Now danah boyd offers a timely warning that such “well-intended interventions” are likely to backfire (Backchannel). The “culture and information wars” the U.S. is experiencing today are far bigger than even these giant tech corporations, and they are continuously evolving in unpredictable ways.

For a brief instant “fake news” was understood to mean “news stories made up to appeal to partisans so Macedonian kids could profit off the clicks” (as the original Buzzfeed report chronicled). But the moment the term entered the political bloodstream, it became a carrier for a wide range of agendas, from conservative hostility to the “mainstream media” to liberal disgust with Fox News.

That alone would make our demands that Facebook and Google solve this problem for us impossible to meet. Then remember that online moderation (human or algorithmic) is profoundly fallible.
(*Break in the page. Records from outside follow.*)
/-- The lanes of a group from a position on move up. -/
theorem lanesMove (y : State) (t q g i k : Nat) :
    (((upto 10).filter (i ≤ ·)).foldl (fun x j => x.laneMoves t q (10 * g + j)) y).laneByte t q k % 64 =
      if k / 10 = g ∧ 10 * g + i ≤ k then (y.laneByte t q k % 64 + 1) % 64 else y.laneByte t q k % 64 := by
  have apart (x : State) (j : Nat) (h : k ≠ 10 * g + j) : (x.laneMoves t q (10 * g + j)).laneByte t q k = x.laneByte t q k :=
    State.laneByte_setLaneByte_ne _ _ _ _ h
  by_cases moves : k / 10 = g ∧ 10 * g + i ≤ k
  · have at_ : 10 * g + k % 10 = k := by omega
    rw [if_pos moves]
    refine foldl_turn (P := fun x : State => x.laneByte t q k = y.laneByte t q k)
      (Q := fun x : State => x.laneByte t q k % 64 = (y.laneByte t q k % 64 + 1) % 64) (q := k % 10) (List.Nodup.filter _ List.nodup_range)
      (List.mem_filter.2 ⟨List.mem_range.2 (Nat.mod_lt _ (by decide)), by simp; omega⟩) (fun x before => ?_)
      (fun x j _ ne before => ?_) (fun x j _ ne after => ?_) rfl
    · rw [at_, State.laneByte_laneMoves, before]
    · rw [apart x j (by omega), before]
    · rw [apart x j (by omega), after]
  · rw [if_neg moves]
    refine congrArg (· % 64) (List.foldlRecOn (motive := fun x : State => x.laneByte t q k = y.laneByte t q k) _ _ rfl fun x kept j hj => ?_)
    obtain ⟨range, above⟩ := List.mem_filter.1 hj
    have := List.mem_range.1 range
    have := of_decide_eq_true above
    rw [apart x j (by omega), kept]

theorem State.remapLanes_spec (y : State) (t : Nat) (q : Nat) {g : Nat} (i : Nat) (hg : g < 3) :
    natBit ((y.remapLanes t q g i).gf (Reg.PKT_LANE_GROUP t q) Fld.PKT_LANE_GROUP_spare_used) g = true ∧
      (y.remapLanes t q g i).gf (Reg.PKT_LANE_FENCED t q) Fld.PKT_LANE_FENCED_ch = y.gf (Reg.PKT_LANE_FENCED t q) Fld.PKT_LANE_FENCED_ch ∧
      ∀ k < 30, (y.remapLanes t q g i).laneByte t q k % 64 =
        if k / 10 = g ∧ 10 * g + i ≤ k then (y.laneByte t q k % 64 + 1) % 64 else y.laneByte t q k % 64 := by
  have moved := lanesMove y t q g i
  have fenced : (((upto 10).filter (i ≤ ·)).foldl (fun x j => x.laneMoves t q (10 * g + j)) y).reg (Reg.PKT_LANE_FENCED t q) =
      y.reg (Reg.PKT_LANE_FENCED t q) := foldl_reg_ne fun x j hj => by
    have := List.mem_range.1 (List.mem_filter.1 hj).1
    exact State.reg_setReg_ne _ _ (by unfold Reg.PKT_LANE_FENCED Reg.PKT_LANE_MAP; omega)
  have does : y.remapLanes t q g i = (let s1 := ((upto 10).filter (i ≤ ·)).foldl (fun x j => x.laneMoves t q (10 * g + j)) y
      let a := Reg.PKT_LANE_GROUP t q
      let s2 := s1.sf a Fld.PKT_LANE_GROUP_spare_used (natPut (s1.gf a Fld.PKT_LANE_GROUP_spare_used) g 1 1)
      s2.sf a Fld.PKT_LANE_GROUP_remap_pending (natPut (s2.gf a Fld.PKT_LANE_GROUP_remap_pending) g 1 0)) := rfl
  rw [does]
  generalize ((upto 10).filter (i ≤ ·)).foldl (fun x j => x.laneMoves t q (10 * g + j)) y = s1 at moved fenced
  dsimp only
  have set : (s1.sf (Reg.PKT_LANE_GROUP t q) Fld.PKT_LANE_GROUP_spare_used
      (natPut (s1.gf (Reg.PKT_LANE_GROUP t q) Fld.PKT_LANE_GROUP_spare_used) g 1 1)).gf (Reg.PKT_LANE_GROUP t q) Fld.PKT_LANE_GROUP_spare_used =
      natPut (s1.gf (Reg.PKT_LANE_GROUP t q) Fld.PKT_LANE_GROUP_spare_used) g 1 1 :=
    State.gf_sf_val (by decide) (natPut_lt (s1.gf_lt _ _) (show g + 1 ≤ 3 by omega))
  have far (b : Nat) (h : b ≠ Reg.PKT_LANE_GROUP t q) : (s1.sf (Reg.PKT_LANE_GROUP t q) Fld.PKT_LANE_GROUP_spare_used
      (natPut (s1.gf (Reg.PKT_LANE_GROUP t q) Fld.PKT_LANE_GROUP_spare_used) g 1 1)).reg b = s1.reg b := State.reg_sf_ne _ _ _ h
  generalize s1.sf (Reg.PKT_LANE_GROUP t q) Fld.PKT_LANE_GROUP_spare_used
      (natPut (s1.gf (Reg.PKT_LANE_GROUP t q) Fld.PKT_LANE_GROUP_spare_used) g 1 1) = s2 at set far
  refine ⟨?_, ?_, fun k hk => ?_⟩
  · rw [State.gf_sf_apart (.inl (by decide)) (by decide), set]
    exact natBit_natPut_same _ g true
  · have off : Reg.PKT_LANE_FENCED t q ≠ Reg.PKT_LANE_GROUP t q := by unfold Reg.PKT_LANE_FENCED Reg.PKT_LANE_GROUP; omega
    rw [State.gf_sf_ne _ _ _ _ off, State.gf_of_reg (far _ off), State.gf_of_reg fenced]
  · have off : Reg.PKT_LANE_MAP t q (k / 4) ≠ Reg.PKT_LANE_GROUP t q := by unfold Reg.PKT_LANE_MAP Reg.PKT_LANE_GROUP; omega
    rw [← moved k]
    unfold State.laneByte
    rw [State.reg_sf_ne _ _ _ off, far _ off]

/-- What a fence notes leaves the lanes and the runs as they are. -/
theorem Notes.tileStand {u : State} (h : Notes s u) (t : Nat) : u.tileStand t = s.tileStand t := by
  have state (i : Nat) : u.stdState i = s.stdState i := h.gf (fun n => by
    rcases n with (⟨lo, hi⟩ | n | n) | n | n
    · unfold Reg.STD_STATUS at hi
      omega
    all_goals
      simp only [Reg.STD_STATUS, Reg.HIF_MOD_INT, Reg.THM_NV_WINDOW, Reg.NVS_REFUSE] at n
      omega) _
  have plan : u.tilesOf = s.tilesOf ∧ u.stacksOf = s.stacksOf := by rw [h.frame]; exact ⟨rfl, rfl⟩
  unfold State.tileStand
  simp only [state, plan.1, plan.2]

/-- A write of another register keeps a tile's running stand. -/
theorem State.tileStand_sf {a : Nat} (f : Fld) (v t : Nat) (apart : ∀ i, Reg.STD_STATUS i ≠ a) : (s.sf a f v).tileStand t = s.tileStand t := by
  have state (i : Nat) : (s.sf a f v).stdState i = s.stdState i := by
    unfold State.stdState
    rw [State.gf_sf_ne _ _ _ _ (apart i)]
  unfold State.tileStand
  simp only [state, State.tilesOf, State.stacksOf, State.sf_planForce]

theorem laneFence_moves (ht : t < 16) (hq : q < 2) (hl : l < 30) :
    let ch := s.laneByte t q l % 64
    ch < 33 → natBit (s.gf (Reg.PKT_LANE_FENCED t q) Fld.PKT_LANE_FENCED_ch) ch = false → natBit (s.laneByte t q l) 6 = false →
    natBit (s.gf (Reg.PKT_LANE_GROUP t q) Fld.PKT_LANE_GROUP_spare_used) (l / 10) = false →
    natBit (s.gf (Reg.PKT_LANE_GROUP t q) Fld.PKT_LANE_GROUP_remap_pending) (l / 10) = false → s.tileStand t = none →
    ∃ u, exec (.laneFence t q l) s = .next u ∧
      natBit (u.gf (Reg.PKT_LANE_FENCED t q) Fld.PKT_LANE_FENCED_ch) ch = true ∧
      natBit (u.gf (Reg.PKT_LANE_GROUP t q) Fld.PKT_LANE_GROUP_spare_used) (l / 10) = true ∧
      ∀ k < 30, u.laneByte t q k % 64 =
        if k / 10 = l / 10 ∧ l ≤ k then (s.laneByte t q k % 64 + 1) % 64 else s.laneByte t q k % 64 := by
  intro ch small unfenced serves unused none_ idle
  have marked : natBit ((s.sf (Reg.PKT_LANE_FENCED t q) Fld.PKT_LANE_FENCED_ch
      (natPut (s.gf (Reg.PKT_LANE_FENCED t q) Fld.PKT_LANE_FENCED_ch) ch 1 1)).gf (Reg.PKT_LANE_FENCED t q) Fld.PKT_LANE_FENCED_ch) ch = true := by
    rw [State.gf_sf_val (by decide) (natPut_lt (s.gf_lt _ _) (show ch + 1 ≤ 33 by omega))]
    exact natBit_natPut_same _ ch true
  have group (f : Fld) : (s.sf (Reg.PKT_LANE_FENCED t q) Fld.PKT_LANE_FENCED_ch
      (natPut (s.gf (Reg.PKT_LANE_FENCED t q) Fld.PKT_LANE_FENCED_ch) ch 1 1)).gf (Reg.PKT_LANE_GROUP t q) f =
      s.gf (Reg.PKT_LANE_GROUP t q) f := State.gf_sf_ne _ _ _ _ (by unfold Reg.PKT_LANE_FENCED Reg.PKT_LANE_GROUP; omega)
  have bytes (k : Nat) (hk : k < 30) : (s.sf (Reg.PKT_LANE_FENCED t q) Fld.PKT_LANE_FENCED_ch
      (natPut (s.gf (Reg.PKT_LANE_FENCED t q) Fld.PKT_LANE_FENCED_ch) ch 1 1)).laneByte t q k = s.laneByte t q k := by
    unfold State.laneByte
    rw [State.reg_sf_ne _ _ _ (by unfold Reg.PKT_LANE_FENCED Reg.PKT_LANE_MAP; omega)]
  have stand : (s.sf (Reg.PKT_LANE_FENCED t q) Fld.PKT_LANE_FENCED_ch
      (natPut (s.gf (Reg.PKT_LANE_FENCED t q) Fld.PKT_LANE_FENCED_ch) ch 1 1)).tileStand t = none :=
    (State.tileStand_sf _ _ t fun i => by unfold Reg.STD_STATUS Reg.PKT_LANE_FENCED; omega).trans idle
  have does : ∃ e, exec (.laneFence t q l) s = .next (let s1 := ((s.sf (Reg.PKT_LANE_FENCED t q) Fld.PKT_LANE_FENCED_ch
      (natPut (s.gf (Reg.PKT_LANE_FENCED t q) Fld.PKT_LANE_FENCED_ch) ch 1 1)).contained e).dead 7 t 0xFF q l 0
      let a := Reg.PKT_LANE_GROUP t q
      let used := false || natBit (s1.gf a Fld.PKT_LANE_GROUP_spare_used) (l / 10) || natBit (s1.gf a Fld.PKT_LANE_GROUP_remap_pending) (l / 10)
      let s2 := if used then s1.retireLane t q l else s1.remapAsk t q (l / 10) (l % 10)
      let u := if l / 2 < t then l / 2 else l / 2 + 1
      if s.pairHas u t > 0 ∧ s2.pairHas u t = 0 then
        s2.contained { ErrInfo.plain 5 0x0A with tile := some t, detail := some (16 * u + t) }
      else s2) := by
    refine ⟨{ ErrInfo.plain 5 0x0C with tile := some t, addr := some (l + ch * 2 ^ 8 + q * 2 ^ 16) }, ?_⟩
    show execLaneFence t q l s = _
    rw [execLaneFence, if_neg (by omega), State.fenceLane, State.fenceLaneAs]
    dsimp only
    rw [if_neg (by rw [show s.laneByte t q l % 64 = ch from rfl, unfenced, serves]; decide), if_neg Bool.false_ne_true]
    rfl
  obtain ⟨e, does⟩ := does
  generalize s.sf (Reg.PKT_LANE_FENCED t q) Fld.PKT_LANE_FENCED_ch (natPut (s.gf (Reg.PKT_LANE_FENCED t q) Fld.PKT_LANE_FENCED_ch) ch 1 1) = s0
    at marked group bytes stand does
  have noted : Notes s0 ((s0.contained e).dead 7 t 0xFF q l 0) := (((Reports.contained s0 e).mono fun _ => .log).notes).trans (.dead ..)
  generalize (s0.contained e).dead 7 t 0xFF q l 0 = s1 at noted does
  have tileReg (a : Nat) (h : 0x1_0000_0000 ≤ a) : ¬NvReg a := fun n => absurd n.low (by omega)
  have groupHigh : 0x1_0000_0000 ≤ Reg.PKT_LANE_GROUP t q := by unfold Reg.PKT_LANE_GROUP; omega
  have fencedHigh : 0x1_0000_0000 ≤ Reg.PKT_LANE_FENCED t q := by unfold Reg.PKT_LANE_FENCED; omega
  have mapHigh (k : Nat) : 0x1_0000_0000 ≤ Reg.PKT_LANE_MAP t q (k / 4) := by unfold Reg.PKT_LANE_MAP; omega
  have moves : s1.remapAsk t q (l / 10) (l % 10) = s1.remapLanes t q (l / 10) (l % 10) := by
    rw [State.remapAsk, noted.tileStand, stand]
  have keeps : (if (false || false || false) = true then s1.retireLane t q l else s1.remapAsk t q (l / 10) (l % 10)) =
      s1.remapLanes t q (l / 10) (l % 10) := (if_neg Bool.false_ne_true).trans moves
  dsimp only at does
  rw [noted.gf (tileReg _ groupHigh), noted.gf (tileReg _ groupHigh), group, group, unused, none_, keeps] at does
  obtain ⟨spare, fenced, lanes⟩ := s1.remapLanes_spec t q (g := l / 10) (l % 10) (by omega)
  generalize s1.remapLanes t q (l / 10) (l % 10) = s2 at does spare fenced lanes
  have last : ∃ u, exec (.laneFence t q l) s = .next u ∧ Notes s2 u := by
    generalize (if l / 2 < t then l / 2 else l / 2 + 1) = v at does
    refine ⟨_, does, ?_⟩
    split
    · exact ((Reports.contained s2 _).mono fun _ => .log).notes
    · exact (Reports.refl NvReg s2).notes
  obtain ⟨u, does, same⟩ := last
  refine ⟨u, does, ?_, ?_, fun k hk => ?_⟩
  · rw [same.gf (tileReg _ fencedHigh), fenced, noted.gf (tileReg _ fencedHigh)]
    exact marked
  · rw [same.gf (tileReg _ groupHigh)]
    exact spare
  · have byte : u.laneByte t q k = s2.laneByte t q k := by
      unfold State.laneByte
      rw [same.regs _ (tileReg _ (mapHigh k))]
    have byte1 : s1.laneByte t q k = s.laneByte t q k := by
      rw [← bytes k hk]
      unfold State.laneByte
      rw [noted.regs _ (tileReg _ (mapHigh k))]
    rw [byte, lanes k hk, byte1, show 10 * (l / 10) + l % 10 = l by omega]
That any outside expert authority the companies might invite to rule on “fakeness” is going to be contested. And that much of the misinformation online doesn’t come in the form of disprovable lies but in subtle manipulations and non-debunkable memes.

We should abandon “band-aid solutionism,” boyd argues, and stop expecting tech companies to be referees of a culture war. Instead, we should “build coalitions of groups who do not share the same political and social ideals to address the issues that we can all agree are broken.”


Resumes Don’t Get Better With Age

Age discrimination in hiring is illegal, but that doesn’t mean there’s no bias against older job applicants (NPR). Economists at UC Irvine and Tulane studied the problem by sending out 40,000 resumes for several thousand open positions. The multiple resumes they send for each opening were identical except for age. Surprise! Call-back rates dropped steadily as applicants’ ages increased — and older women fared worse than older men.

It’s difficult to bring lawsuits against companies that discriminate in this way, although one rejected applicant has brought such a case against R.J. Reynolds. But in the long run that may not matter. Business is going to have no choice but to get accustomed to a grayer workforce: Demographics will accomplish what anti-discrimination laws haven’t.